As an author, the perfect scenario is for all of our readers to embrace our characters and love everything they do. Speaking for myself, I often worry as I write about whether or not a choice or action taken by my characters will turn off or alienate readers. I worry, I ponder, I delete, I re-write and then I usually go back to my original thought.
Why? Because you can’t please everyone and the moment you try you’ll never write anything interesting again.
This doesn’t mean that I’m not sensitive to my readers, but the truth is that if our characters always did exactly what they were supposed to do, it would make for a very boring book. That’s not to say you aren’t taking a risk. I personally stopped reading the Sookie Stackhouse series by Charlaine Harris, when Sookie chose Eric Northman for the millionth time over men who were clearly less exploitive of her. I just couldn’t take her anymore. I still love that universe, but I just got too fed up with Sookie.

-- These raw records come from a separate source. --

-- ==== Sys2Proof/Laws/Port.lean ====
section
/-! SUPPORT. What posting a notice, forming a reply and giving a frame to a channel can do (R46, R199, R200). -/

namespace Sys2Proof.Machine

/-! ## The transmitter of the port -/

/-- All the transmitter's start can do (R199). -/
theorem SupervisoryPort.kick_cases (p : SupervisoryPort) :
    (p.sending.isSome = true ∧ p.kick = p)
      ∨ (∃ r rest, p.sending = none ∧ p.replies = r :: rest ∧ p.kick = { p with sending := some (.reply r), replies := rest })
      ∨ (∃ n rest, p.sending = none ∧ p.replies = [] ∧ p.notices = n :: rest
          ∧ p.kick = { p with sending := some (.notice n), notices := rest })
      ∨ (p.sending = none ∧ p.replies = [] ∧ p.notices = [] ∧ p.kick = p) := by
  rcases hs : p.sending with _ | f
  · rcases hr : p.replies with _ | ⟨r, rest⟩
    · rcases hn : p.notices with _ | ⟨n, rest⟩
      · exact .inr (.inr (.inr ⟨rfl, rfl, rfl, by simp [kick, hs, hr, hn]⟩))
      · exact .inr (.inr (.inl ⟨n, rest, rfl, rfl, rfl, by simp [kick, hs, hr, hn]⟩))
    · exact .inr (.inl ⟨r, rest, rfl, rfl, by simp [kick, hs, hr]⟩)
  · exact .inl ⟨rfl, by simp [kick, hs]⟩

@[simp] theorem SupervisoryPort.kick_slots (p : SupervisoryPort) : p.kick.slots = p.slots := by
  rcases p.kick_cases with h | ⟨_, _, h⟩ | ⟨_, _, h⟩ | h <;> simp [h]

@[simp] theorem SupervisoryPort.kick_counter (p : SupervisoryPort) : p.kick.counter = p.counter := by
  rcases p.kick_cases with h | ⟨_, _, h⟩ | ⟨_, _, h⟩ | h <;> simp [h]

@[simp] theorem SupervisoryPort.kick_prepared (p : SupervisoryPort) : p.kick.prepared = p.prepared := by
  rcases p.kick_cases with h | ⟨_, _, h⟩ | ⟨_, _, h⟩ | h <;> simp [h]

@[simp] theorem SupervisoryPort.kick_sequenceError (p : SupervisoryPort) : p.kick.sequenceError = p.sequenceError := by
  rcases p.kick_cases with h | ⟨_, _, h⟩ | ⟨_, _, h⟩ | h <;> simp [h]

@[simp] theorem SupervisoryPort.kick_overflow (p : SupervisoryPort) : p.kick.overflow = p.overflow := by
  rcases p.kick_cases with h | ⟨_, _, h⟩ | ⟨_, _, h⟩ | h <;> simp [h]

@[simp] theorem SupervisoryPort.kick_held (p : SupervisoryPort) : p.kick.held = p.held := by
  rcases p.kick_cases with h | ⟨_, _, h⟩ | ⟨_, _, h⟩ | h <;> simp [h]

theorem SupervisoryPort.kick_notices_length (p : SupervisoryPort) : p.kick.notices.length ≤ p.notices.length := by
  rcases p.kick_cases with h | ⟨_, _, h⟩ | ⟨_, _, h⟩ | h <;> simp [h]

/-- A reply that waited waits on or is being sent. -/
theorem SupervisoryPort.kick_reply (p : SupervisoryPort) (r : ReplyFrame) (h : r ∈ p.replies) :
    r ∈ p.kick.replies ∨ p.kick.sending = some (.reply r) := by
  rcases p.kick_cases with ⟨_, hk⟩ | ⟨x, rest, _, hr, hk⟩ | ⟨_, _, _, hr, _⟩ | ⟨_, hr, _⟩
  · exact .inl (by rw [hk]; exact h)
  · rw [hr] at h
    rcases List.mem_cons.1 h with rfl | h
    · exact .inr (by rw [hk])
    · exact .inl (by rw [hk]; exact h)
  · rw [hr] at h; cases h
  · rw [hr] at h; cases h

/-! ## Notices and replies -/

/-- All a notice's joining can do (R200). -/
theorem SupervisoryPort.enqueue_cases (p : SupervisoryPort) (n : Notice) :
    (32 ≤ p.notices.length ∧ p.enqueue n = { p with counter := (p.counter + 1) % 65536, overflow := true })
      ∨ (p.notices.length < 32
          ∧ p.enqueue n = { p with
              counter := (p.counter + 1) % 65536
              notices := p.notices ++ [{ number := (p.counter + 1) % 65536, notice := n }] }) := by
  by_cases h : 32 ≤ p.notices.length
  · exact .inl ⟨h, by simp [enqueue, Config.noticeQueueMax, h]⟩
  · exact .inr ⟨by omega, by simp [enqueue, Config.noticeQueueMax, h]⟩

/-- A post changes the port alone. -/
theorem State.post_eq (s : State) (n : Notice) : s.post n = { s with port := (s.port.enqueue n).kick } := rfl

/-- A formed reply changes the port alone. -/
theorem State.formReply_eq (s : State) (r : ReplyFrame) :
    s.formReply r = { s with port := { s.port with replies := s.port.replies ++ [r] }.kick } := rfl

/-- A post keeps the port's bounds (R194, R200). -/
theorem State.post_bounded (s : State) (n : Notice) (h : PortBounded s) : PortBounded (s.post n) := by
  have hk := (s.port.enqueue n).kick_notices_length
  simp only [PortBounded, State.post_eq, SupervisoryPort.kick_slots, SupervisoryPort.kick_counter] at h ⊢
  rcases s.port.enqueue_cases n with ⟨_, e⟩ | ⟨_, e⟩ <;> rw [e] at hk ⊢
  · exact ⟨h.1, hk.trans h.2.1, Nat.mod_lt _ (by omega)⟩
  · refine ⟨h.1, hk.trans ?_, Nat.mod_lt _ (by omega)⟩
    simp only [List.length_append, List.length_cons, List.length_nil]; omega

/-- Posts change the port alone. -/
theorem foldl_post_eq : ∀ (ns : List Notice) (s : State), ns.foldl State.post s = { s with port := (ns.foldl State.post s).port }
  | [], _ => rfl
  | n :: ns, s => foldl_post_eq ns (s.post n)

/-- Posts keep the port's bounds. -/
theorem foldl_post_bounded : ∀ (ns : List Notice) (s : State), PortBounded s → PortBounded (ns.foldl State.post s)
  | [], _, h => h
  | n :: ns, s, h => foldl_post_bounded ns (s.post n) (s.post_bounded n h)

/-- A formed reply keeps the port's bounds. -/
theorem State.formReply_bounded (s : State) (r : ReplyFrame) (h : PortBounded s) : PortBounded (s.formReply r) := by
  have hk := ({ s.port with replies := s.port.replies ++ [r] } : SupervisoryPort).kick_notices_length
  simp only [PortBounded, State.formReply_eq, SupervisoryPort.kick_slots, SupervisoryPort.kick_counter] at h ⊢
  exact ⟨h.1, hk.trans h.2.1, h.2.2⟩

/-- A formed reply waits or is being sent. -/
theorem State.formReply_replied (s : State) (tag : Byte) (i : Bool) (r : Reply) :
    Replied (s.formReply { tag := tag, immediate := i, reply := r }) tag i r :=
  SupervisoryPort.kick_reply _ _ (List.mem_append_right _ (List.mem_singleton.2 rfl))

/-! ## Quay transmit queues -/

/-- All the start of a channel's transmission can do (R42, R46). -/
theorem Channel.kick_cases (c : Channel) :
    (c.sending.isSome = true ∧ c.kick = c) ∨ (c.sending = none ∧ c.queue = [] ∧ c.kick = c)
      ∨ ∃ m rest, c.sending = none ∧ c.queue = m :: rest ∧ c.kick = { c with sending := some m, queue := rest } := by
  rcases hs : c.sending with _ | f
  · rcases hq : c.queue with _ | ⟨m, rest⟩
    · exact .inr (.inl ⟨rfl, rfl, by simp [kick, hs, hq]⟩)
    · exact .inr (.inr ⟨m, rest, rfl, rfl, by simp [kick, hs, hq]⟩)
  · exact .inl ⟨rfl, by simp [kick, hs]⟩

/-- What a frame replaces is of its own kind. -/
theorem QuayMsg.replaces_kind {m q : QuayMsg} (h : m.replaces q = true) :
    q.isShoreState = m.isShoreState ∧ q.isMatch = m.isMatch := by
  cases m <;> cases q <;> first | exact ⟨rfl, rfl⟩ | exact absurd h Bool.false_ne_true

/-- A frame that joins is in the queue (R46). -/
theorem joinQueue_mem (m : QuayMsg) (q : List QuayMsg) : m ∈ joinQueue m q := by
  unfold joinQueue
  split
  · obtain ⟨x, hx, hr⟩ := List.any_eq_true.1 ‹_›
    exact List.mem_map.2 ⟨x, hx, if_pos hr⟩
  · exact List.mem_append_right _ (List.mem_singleton.2 rfl)

/-- The queue stays within 16 frames (R46). -/
theorem joinQueue_length (m : QuayMsg) (q : List QuayMsg) (h : q.length ≤ 16) : (joinQueue m q).length ≤ 16 := by
  unfold joinQueue Config.quayQueueMax
  split
  · simpa using h
  · split <;> simp <;> omega

/-- A given frame waits or is being sent. -/
theorem State.send_given (s : State) (b : Berth) (m : QuayMsg) : Given (s.send b m) b m := by
  have hm := joinQueue_mem m (s.ch b).queue
  simp only [Given, State.send, State.mapCh_ch_same]
  rcases ({ s.ch b with queue := joinQueue m (s.ch b).queue } : Channel).kick_cases with
    ⟨_, e⟩ | ⟨_, hq, _⟩ | ⟨x, rest, _, hq, e⟩
  · exact .inl (by rw [e]; exact hm)
  · simp only at hq; rw [hq] at hm; cases hm
  · simp only at hq; rw [hq] at hm; rw [e]
    rcases List.mem_cons.1 hm with rfl | h
    · exact .inr rfl
    · exact .inl h

/-- A given frame changes one channel's queue and transmitter alone. -/
theorem State.send_eq (s : State) (b : Berth) (m : QuayMsg) :
    s.send b m = { s with channels := s.channels.set b ({ s.ch b with queue := joinQueue m (s.ch b).queue } : Channel).kick } := rfl

end Sys2Proof.Machine
end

In my own writing, I’ve had reviewers take me to task for choices my characters make or scenes that occur. And, while I’m sensitive to it all, my characters make their own decisions. I mean that quite literally. I often think I know what’s going to happen only to have a scene go in a completely different direction. Sometimes, I’ve tried to force a scene to go how I wanted it to go, but it never feels quite right when I do that.
In the best writing, characters truly come to life and have a psychology unique to them. The result is that, just like in real life, we don’t always agree with what they do and say. It doesn’t mean we love them any less though.
As an author, I’d much rather have real, flawed characters that keep me invested so that even I have to keep going to see where the story ends, than bland, predictable characters that put me to sleep.